Public companies will be required to disclose risk management and governance information in relation to cybersecurity, including board proficiency and oversight of cybersecurity risks, in their annual Form 10-K filings. These disclosure requirements will apply to fiscal years ending on or after December 15, 2023.
Although the rules primarily target publicly listed companies, other private and smaller companies should familiarize, prepare and monitor their operations for their security. Most public companies are reliant on many smaller third-party software and supply chain companies, and a cyberattack at any point along that chain could have a material impact. Therefore, such companies should also familiarize themselves with the new regulations.
SEC Staff Compliance Guide Explains New Cybersecurity Rules
The SEC’s Division of Corporation Finance (CorpFin) published a staff guide to help smaller public companies to comply with new cybersecurity rules adopted in July. CorpFin published Cybersecurity Risk Management, Strategy, Governance, and Incident Disclosure: A Small Entity Compliance Guide on the day the rulemaking release became effective—September 5, 2023. The new rules apply to domestic companies, foreign private issuers and business development companies.
The guide explains what is required by the rule as well as what it does not require. In particular, the rule does not require the company to disclose specific or technical information about its planned response to the incident or its cybersecurity systems, related networks and devices, or potential system vulnerabilities in such detail that would impede its response or remediation of the incident. Moreover, CorpFin stressed that Form 8-K filing is required not when the company discovers a cyber incident but when it determines that the incident was material. The materiality determination should be made without unreasonable delay. The guide explains an incident is material if there is a substantial likelihood that a reasonable shareholder would consider knowledge of the incident important in making an investment decision, or if it would have significantly altered the total mix of information made available. In terms of annual disclosure of risk management, strategy and governance related to cybersecurity, the release includes a non-exclusive list of disclosure items companies should provide based on their facts and circumstances.

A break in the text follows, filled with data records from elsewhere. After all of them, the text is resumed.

/-- Each instruction's row of the opcode tables. -/
def Instr.enc (p : Params) : Instr → Enc
  | .ld8 o => .gen 0x80 [] o none
  | .ld16 o => .gen 0x90 [] o none
  | .ld32 o => .gen 0xA0 [(8, 0x1), (10, 0x1)] o none
  | .ld64 o => .gen 0xB0 [(0, 0x1)] o none
  | .ldz8 o => .gen 0x81 [(9, 1)] o none
  | .ldz16 o => .gen 0x91 [] o none
  | .ldz24 o => .gen 0xB1 [] o none
  | .ldz32 o => .gen 0xA1 [(9, 0x1)] o none
  | .ldz40 o => .gen 0x97 [] o none
  | .ldz48 o => .gen 0xA7 [] o none
  | .ldz56 o => .gen 0xB7 [] o none
  | .st8 o => .gen 0x60 [(8, 0x7)] o none
  | .st16 o => .gen 0x61 [] o none
  | .st24 o => .gen 0x6C [] o none
  | .st32 o => .gen 0x62 [(8, 0x6), (10, 0x7)] o none
  | .st40 o => .gen 0x6D [] o none
  | .st48 o => .gen 0x6E [] o none
  | .st56 o => .gen 0x6F [] o none
  | .st64 o => .gen 0x63 [(8, 7)] o none
  | .stv8 o => .gen 0x64 [] o none
  | .stv16 o => .gen 0x65 [] o none
  | .stv32 o => .gen 0x66 [(9, 0x6), (10, 0x6)] o none
  | .sti8 o => .gen 0x50 [] o none
  | .sti16 o => .gen 0x51 [] o none
  | .sti32 o => .gen 0x52 [(8, 0x5)] o none
  | .sti64 o => .gen 0x53 [(0, 0x5)] o none
  | .stin8 o => .gen 0x54 [] o none
  | .stin16 o => .gen 0x55 [] o none
  | .stin32 o => .gen 0x56 [] o none
  | .stin64 o => .gen 0x57 [(1, 0x5)] o none
  | .extract x y z f => nonEnc 0xD 0x6 x (nibs y z :: f.bytes)
  | .extractz x y z f => nonEnc 0xD 0x7 x (nibs y z :: f.bytes)
  | .insert x y z f => nonEnc 0xD 0x5 x (nibs y z :: f.bytes)
  | .exch x y z => nonEnc 0x7 0x2 x [nibs y z]
  | .exchAnd x y z => nonEnc 0x7 0x3 x [nibs y z]
  | .exchOr x y z => nonEnc 0x7 0x4 x [nibs y z]
  | .copyb x y z => nonEnc 0x7 0x6 x [nibs y z]
  | .copybConst x y z => nonEnc 0x7 0x7 x [nibs y z]
  | .add16 o => .gen 0x99 [] o none
  | .add32 o => .gen 0xA9 [(8, 0x9), (10, 0x9)] o none
  | .add64 o => .gen 0xB9 [(0, p.shortAdd64)] o none
  | .adduc64 o => .gen 0x19 [] o none
  | .addi64 o => .gen 0x00 [(0, 0x4)] o none
  | .div16 o => .gen 0x9C [] o none
  | .div32 o => .gen 0xAC [] o none
  | .div64 o => .gen 0xBC [] o none
  | .divr16 o => .gen 0x9D [] o none
  | .divr32 o => .gen 0xAD [] o none
  | .divr64 o => .gen 0xBD [] o none
  | .rem16 o => .gen 0x9E [] o none
  | .rem32 o => .gen 0xAE [] o none
  | .rem64 o => .gen 0xBE [] o none
  | .remr16 o => .gen 0x9F [] o none
  | .remr32 o => .gen 0xAF [] o none
  | .remr64 o => .gen 0xBF [] o none
  | .mul16 o => .gen 0x98 [] o none
  | .mul32 o => .gen 0xA8 [] o none
  | .mul64 o => .gen 0xB8 [(0, p.shortMul64)] o none
  | .mul128 x y z => nonEnc 0xB 0x2 x [nibs y z]
  | .mulu128 x y z => nonEnc 0xB 0x3 x [nibs y z]
  | .neg16 o => .gen 0x92 [] o none
  | .neg32 o => .gen 0xA2 [] o none
  | .neg64 o => .gen 0xB2 [] o none
  | .sub16 o => .gen 0x9A [] o none
  | .sub32 o => .gen 0xAA [(8, 0xA), (10, 0xA)] o none
  | .sub64 o => .gen 0xBA [(0, 0xA)] o none
  | .subr16 o => .gen 0x9B [] o none
  | .subr32 o => .gen 0xAB [(8, 0xB), (10, 0xB)] o none
  | .subr64 o => .gen 0xBB [(0, 0xB)] o none
  | .subuc64 o => .gen 0x1A [] o none
  | .subucr64 o => .gen 0x1B [] o none
  | .subi64 o => .gen 0x00 [(1, 0x4)] o none
  | .sla o => .gen 0x12 [] o none
  | .sra o => .gen 0x13 [] o none
  | .fadd32 o => .gen 0xC9 [(1, 0x9), (9, 0x9)] o none
  | .fadd64 o => .gen 0xD9 [(1, 0xD)] o none
  | .fadd80 x y z => nonEnc 0xF 0x9 x [nibs y z]
  | .fsub32 o => .gen 0xCA [(1, 0xA), (9, 0xA)] o none
  | .fsub64 o => .gen 0xDA [(1, 0xE)] o none
  | .fsubr32 o => .gen 0xCB [(1, 0xB), (9, 0xB)] o none
  | .fsubr64 o => .gen 0xDB [(1, 0xF)] o none
  | .fsub80 x y z => nonEnc 0xF 0xA x [nibs y z]
  | .fmul32 o => .gen 0xC8 [(1, 0x8), (9, 0x8)] o none
  | .fmul64 o => .gen 0xD8 [(1, 0xC)] o none
  | .fmul80 x y z => nonEnc 0xF 0x8 x [nibs y z]
  | .fdiv32 o => .gen 0xCC [] o none
  | .fdiv64 o => .gen 0xDC [] o none
  | .fdivr32 o => .gen 0xCD [] o none
  | .fdivr64 o => .gen 0xDD [] o none
  | .fdiv80 x y z => nonEnc 0xF 0xC x [nibs y z]
  | .frem32 x y z => nonEnc 0xB 0x4 x [nibs y z]
  | .frem64 x y z => nonEnc 0xB 0x5 x [nibs y z]
  | .frem80 x y z => nonEnc 0xB 0x6 x [nibs y z]
  | .asciiAdd x y z => nonEnc 0x7 0x8 x [nibs y z]
  | .asciiAddc x y z => nonEnc 0x7 0x9 x [nibs y z]
  | .asciiSub x y z t u => nonEnc 0x9 0xE x [nibs y z, nibs t u]
  | .asciiSubc x y z => nonEnc 0x7 0xB x [nibs y z]
  | .logAnd o => .gen 0x1C [] o none
  | .logOr o => .gen 0x1D [] o none
  | .logNot o => .gen 0x1E [] o none
  | .logXor o => .gen 0x1F [] o none
  | .setBit x b => nonEnc 0x3 0x5 x [b]
  | .clearBit x b => nonEnc 0x3 0x6 x [b]
  | .toggleBit x b => nonEnc 0x3 0x7 x [b]
  | .findFirst o => .gen 0x17 [] o none
  | .rol o => .gen 0x14 [] o none
  | .ror o => .gen 0x15 [] o none
  | .sll o => .gen 0x10 [] o none
  | .srl o => .gen 0x11 [] o none
  | .sll1w16 o => .gen 0x94 [] o none
  | .sll1w32 o => .gen 0xA4 [] o none
  | .sll1w64 o => .gen 0xB4 [] o none
  | .sll2w16 o => .gen 0x95 [] o none
  | .sll2w32 o => .gen 0xA5 [(8, 0xD)] o none
  | .sll2w64 o => .gen 0xB5 [(0, 0xD), (8, 0xD)] o none
  | .sll3w16 o => .gen 0x96 [] o none
  | .sll3w32 o => .gen 0xA6 [(8, 0xE)] o none
  | .sll3w64 o => .gen 0xB6 [(0, 0xE)] o none
  | .cmpBr8 o a => .gen 0x30 [] o (some a)
  | .cmpBr16 o a => .gen 0x31 [] o (some a)
  | .cmpBr32 o a => .gen 0x32 [(10, 0x3)] o (some a)
  | .cmpBr64 o a => .gen 0x33 [(0, 0x3)] o (some a)
  | .cmpuBr8 o a => .gen 0x34 [] o (some a)
  | .cmpuBr16 o a => .gen 0x35 [] o (some a)
  | .cmpuBr32 o a => .gen 0x36 [] o (some a)
  | .cmpuBr64 o a => .gen 0x37 [] o (some a)
  | .cmp8 o a => .gen 0x20 [] o (some a)
  | .cmp16 o a => .gen 0x21 [] o (some a)
  | .cmp32 o a => .gen 0x22 [] o (some a)
  | .cmp64 o a => .gen 0x23 [] o (some a)
  | .cmpu8 o a => .gen 0x24 [] o (some a)
  | .cmpu16 o a => .gen 0x25 [] o (some a)
  | .cmpu32 o a => .gen 0x26 [] o (some a)
  | .cmpu64 o a => .gen 0x27 [] o (some a)
  | .fcmpBr32 o a => .gen 0x38 [(1, 0x3), (9, 0x3)] o (some a)
  | .fcmpBr64 o a => .gen 0x39 [(1, 0x2)] o (some a)
  | .fcmpxBr32 o a => .gen 0x3A [] o (some a)
  | .fcmpxBr64 o a => .gen 0x3B [] o (some a)
  | .fcmp32 o a => .gen 0x28 [] o (some a)
  | .fcmp64 o a => .gen 0x29 [] o (some a)
  | .fcmpx32 o a => .gen 0x2A [] o (some a)
  | .fcmpx64 o a => .gen 0x2B [] o (some a)
  | .fcmp80 x y z a => nonEnc 0xD 0x8 x (nibs y z :: a.bytes)
  | .fcmpBr80 x y z a => nonEnc 0xD 0x9 x (nibs y z :: a.bytes)
  | .fcmpx80 x y z a => nonEnc 0xD 0xA x (nibs y z :: a.bytes)
  | .fcmpxBr80 x y z a => nonEnc 0xD 0xB x (nibs y z :: a.bytes)
  | .cmpbBr x y z a => nonEnc 0xD 0x0 x (nibs y z :: a.bytes)
  | .cmpbBrConst x y z a => nonEnc 0xD 0x1 x (nibs y z :: a.bytes)
  | .cmpbTest x y z => nonEnc 0x7 0x5 x [nibs y z]
  | .cvtDe o => .gen 0xD7 [] o none
  | .cvtDi o => .gen 0xD3 [] o none
  | .cvtDs o => .gen 0xD6 [] o none
  | .cvtId o => .gen 0xD2 [] o none
  | .cvtIs o => .gen 0xC2 [] o none
  | .cvtSd o => .gen 0xC6 [] o none
  | .cvtSi o => .gen 0xC3 [] o none
  | .cvtSe o => .gen 0xC7 [] o none
  | .finp32 o => .gen 0xCF [] o none
  | .finp64 o => .gen 0xDF [] o none
  | .cvtAi x y z => nonEnc 0x7 0xC x [nibs y z]
  | .cvtIa x y z => nonEnc 0x7 0xD x [nibs y z]
  | .cvtIe x y z => nonEnc 0xF 0x2 x [nibs y z]
  | .cvtEi x y z => nonEnc 0xF 0x3 x [nibs y z]
  | .cvtEs x y z => nonEnc 0xF 0x6 x [nibs y z]
  | .cvtEd x y z => nonEnc 0xF 0x7 x [nibs y z]
  | .finp80 x y z => nonEnc 0xF 0xF x [nibs y z]
  | .brAbs u d => nonEnc 0xE 0x7 (u.extractLsb' 8 4) (u.extractLsb' 0 8 :: bytes32 d)
  | .brRel u d => nonEnc 0xE 0xF (u.extractLsb' 8 4) (u.extractLsb' 0 8 :: bytes32 d)
  | .brBackward b => .bytes [0xA0, b]
  | .brForward b => .bytes [0x20, b]
  | .brGtAbs x u d => nonEnc 0xE 0x1 x (u :: bytes32 d)
  | .brGtRel x u d => nonEnc 0xE 0x9 x (u :: bytes32 d)
  | .brBGtShRel x b => nonEnc 0xB 0x9 x [b]
  | .brFGtShRel x b => nonEnc 0x3 0x9 x [b]
  | .brEqAbs x u d => nonEnc 0xE 0x2 x (u :: bytes32 d)
  | .brEqRel x u d => nonEnc 0xE 0xA x (u :: bytes32 d)
  | .brBEqShRel x b => nonEnc 0xB 0xA x [b]
  | .brFEqShRel x b => nonEnc 0x3 0xA x [b]
  | .brGeAbs x u d => nonEnc 0xE 0x3 x (u :: bytes32 d)
  | .brGeRel x u d => nonEnc 0xE 0xB x (u :: bytes32 d)
  | .brBGeShRel x b => nonEnc 0xB 0xB x [b]
  | .brFGeShRel x b => nonEnc 0x3 0xB x [b]
  | .brLtAbs x u d => nonEnc 0xE 0x4 x (u :: bytes32 d)
  | .brLtRel x u d => nonEnc 0xE 0xC x (u :: bytes32 d)
  | .brBLtShRel x b => nonEnc 0xB 0xC x [b]
  | .brFLtShRel x b => nonEnc 0x3 0xC x [b]
  | .brNeAbs x u d => nonEnc 0xE 0x5 x (u :: bytes32 d)
  | .brNeRel x u d => nonEnc 0xE 0xD x (u :: bytes32 d)
  | .brBNeShRel x b => nonEnc 0xB 0xD x [b]
  | .brFNeShRel x b => nonEnc 0x3 0xD x [b]
  | .brLeAbs x u d => nonEnc 0xE 0x6 x (u :: bytes32 d)
  | .brLeRel x u d => nonEnc 0xE 0xE x (u :: bytes32 d)
  | .brBLeShRel x b => nonEnc 0xB 0xE x [b]
  | .brFLeShRel x b => nonEnc 0x3 0xE x [b]
  | .brReg x => nonEnc 0x6 0x0 x []
  | .call u d => nonEnc 0xE 0x0 (u.extractLsb' 8 4) (u.extractLsb' 0 8 :: bytes32 d)
  | .callReg x u d => nonEnc 0xE 0x8 x (u :: bytes32 d)
  | .exit u b => nonEnc 0x3 0x0 u [b]
  | .ixit u b => nonEnc 0x3 0x1 u [b]
  | .bxit u b => nonEnc 0x3 0x2 u [b]
  | .breakpoint => .bytes [0x10]
  | .exception x y z => nonEnc 0x0 0x0 x [nibs y z]
  | .exchLinkForward x y z => nonEnc 0x8 0x9 x [nibs y z]
  | .forwardMsg x y z => nonEnc 0x8 0xA x [nibs y z]
  | .sendSmallMsg x y z => nonEnc 0x8 0xE x [nibs y z]
  | .delLink x y z t v => nonEnc 0x9 0x1 x [nibs y z, nibs t v]
  | .attFunToChan x y z => nonEnc 0x8 p.opc.attFunToChan x [nibs y z]
  | .createFun x y z => nonEnc 0x8 p.opc.createFun x [nibs y z]
  | .createLink x y z => nonEnc 0x8 p.opc.createLink x [nibs y z]
  | .delFun x y z => nonEnc 0x8 p.opc.delFun x [nibs y z]
  | .delMsg x y z => nonEnc 0x8 p.opc.delMsg x [nibs y z]
  | .disableChanInt x y z => nonEnc 0x8 p.opc.disableChanInt x [nibs y z]
  | .disableFun x y z => nonEnc 0x8 p.opc.disableFun x [nibs y z]
  | .enableChanInt x y z => nonEnc 0x8 p.opc.enableChanInt x [nibs y z]
  | .enableFun x y z => nonEnc 0x8 p.opc.enableFun x [nibs y z]
  | .sendToHardware x y z => nonEnc 0x8 p.opc.sendToHardware x [nibs y z]
  | .setFunIntVector x y z => nonEnc 0x8 p.opc.setFunIntVector x [nibs y z]
  | .copyLink x y z t v => nonEnc 0x9 p.opc.copyLink x [nibs y z, nibs t v]
  | .passLink x y z t v => nonEnc 0x9 p.opc.passLink x [nibs y z, nibs t v]
  | .rcv x y z t v => nonEnc 0x9 p.opc.rcv x [nibs y z, nibs t v]
  | .rcvChan x y z t v => nonEnc 0x9 p.opc.rcvChan x [nibs y z, nibs t v]
  | .rcvLink x y z t v => nonEnc 0x9 p.opc.rcvLink x [nibs y z, nibs t v]
  | .rcvLinkOnChan x y z t v => nonEnc 0x9 p.opc.rcvLinkOnChan x [nibs y z, nibs t v]
  | .readFte x y z t v => nonEnc 0x9 p.opc.readFte x [nibs y z, nibs t v]
  | .readLte x y z t v => nonEnc 0x9 p.opc.readLte x [nibs y z, nibs t v]
  | .send x y z t v => nonEnc 0x9 p.opc.send x [nibs y z, nibs t v]
  | .setLocalPri x y z t v => nonEnc 0x9 p.opc.setLocalPri x [nibs y z, nibs t v]
  | .nop => .bytes [0x50]
  | .readMachId x => nonEnc 0x6 0x3 x []
  | .memoryMan x y z => nonEnc 0x7 0x0 x [nibs y z]
  | .modifyPme x y z => nonEnc 0x7 0x1 x [nibs y z]
  | .readCpuTimer x => nonEnc 0x6 p.opc.readCpuTimer x []
  | .readPme x => nonEnc 0x6 p.opc.readPme x []
  | .readRealTimer x => nonEnc 0x6 p.opc.readRealTimer x []
  | .readStat x => nonEnc 0x6 p.opc.readStat x []
  | .writeStat x => nonEnc 0x6 p.opc.writeStat x []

The SEC provides phased-in compliance dates depending on the type of disclosure or categories of companies. For annual disclosures, all companies, including smaller reporting companies (SRCs) must provide the disclosures beginning with their annual reports for fiscal years ending on or after December 15, 2023. For material cybersecurity incident reporting, companies except for SRCs must begin complying by December 18, 2023. SRCs have an additional 180 days to comply by June 15, 2024.
House Democrat Reintroduces Pay Raise Ratio Bill
On September 14, 2023, Representative Nydia Velázquez of New York reintroduced a measure that would require public companies to disclose median annual compensation increases for their executive officers and rank-and-file workers along with a ratio comparing the two. H.R. 5519, The Greater Accountability in Pay Act, expands on the SEC’s pay ratio disclosure rules implemented under the Dodd-Frank Act. Emerging Growth Companies (EGCs) would be exempt from the bill’s requirements.
In 2015, the SEC finalized Release No. 33-9877, Pay Ratio Disclosure, requiring issuers to disclose a ratio comparing the total compensation of the CEO to that of the median employee. The disclosures have since then been used to highlight outsized CEO-to-worker pay disparities, most recently at Big Three automakers in the midst of a strike by United Auto Workers (UAW).
Senate Democrats Reintroduce Workforce Disclosure Bill
On September 11, 2023, two Senate Democrats reintroduced legislation to mandate sweeping new public company workforce disclosures. The legislation comes as the SEC prepares to launch its own human capital management disclosure rulemaking. Senator Mark Warner of Virginia originally introduced the Workforce Investment Disclosure Act in February 2020. He introduced the latest version (S. 2751) alongside Senate Banking Committee Chairman Sherrod Brown of Ohio. Representative Sylvia Garcia, a Texas Democrat, introduced the House version (H.R. 4578) in July.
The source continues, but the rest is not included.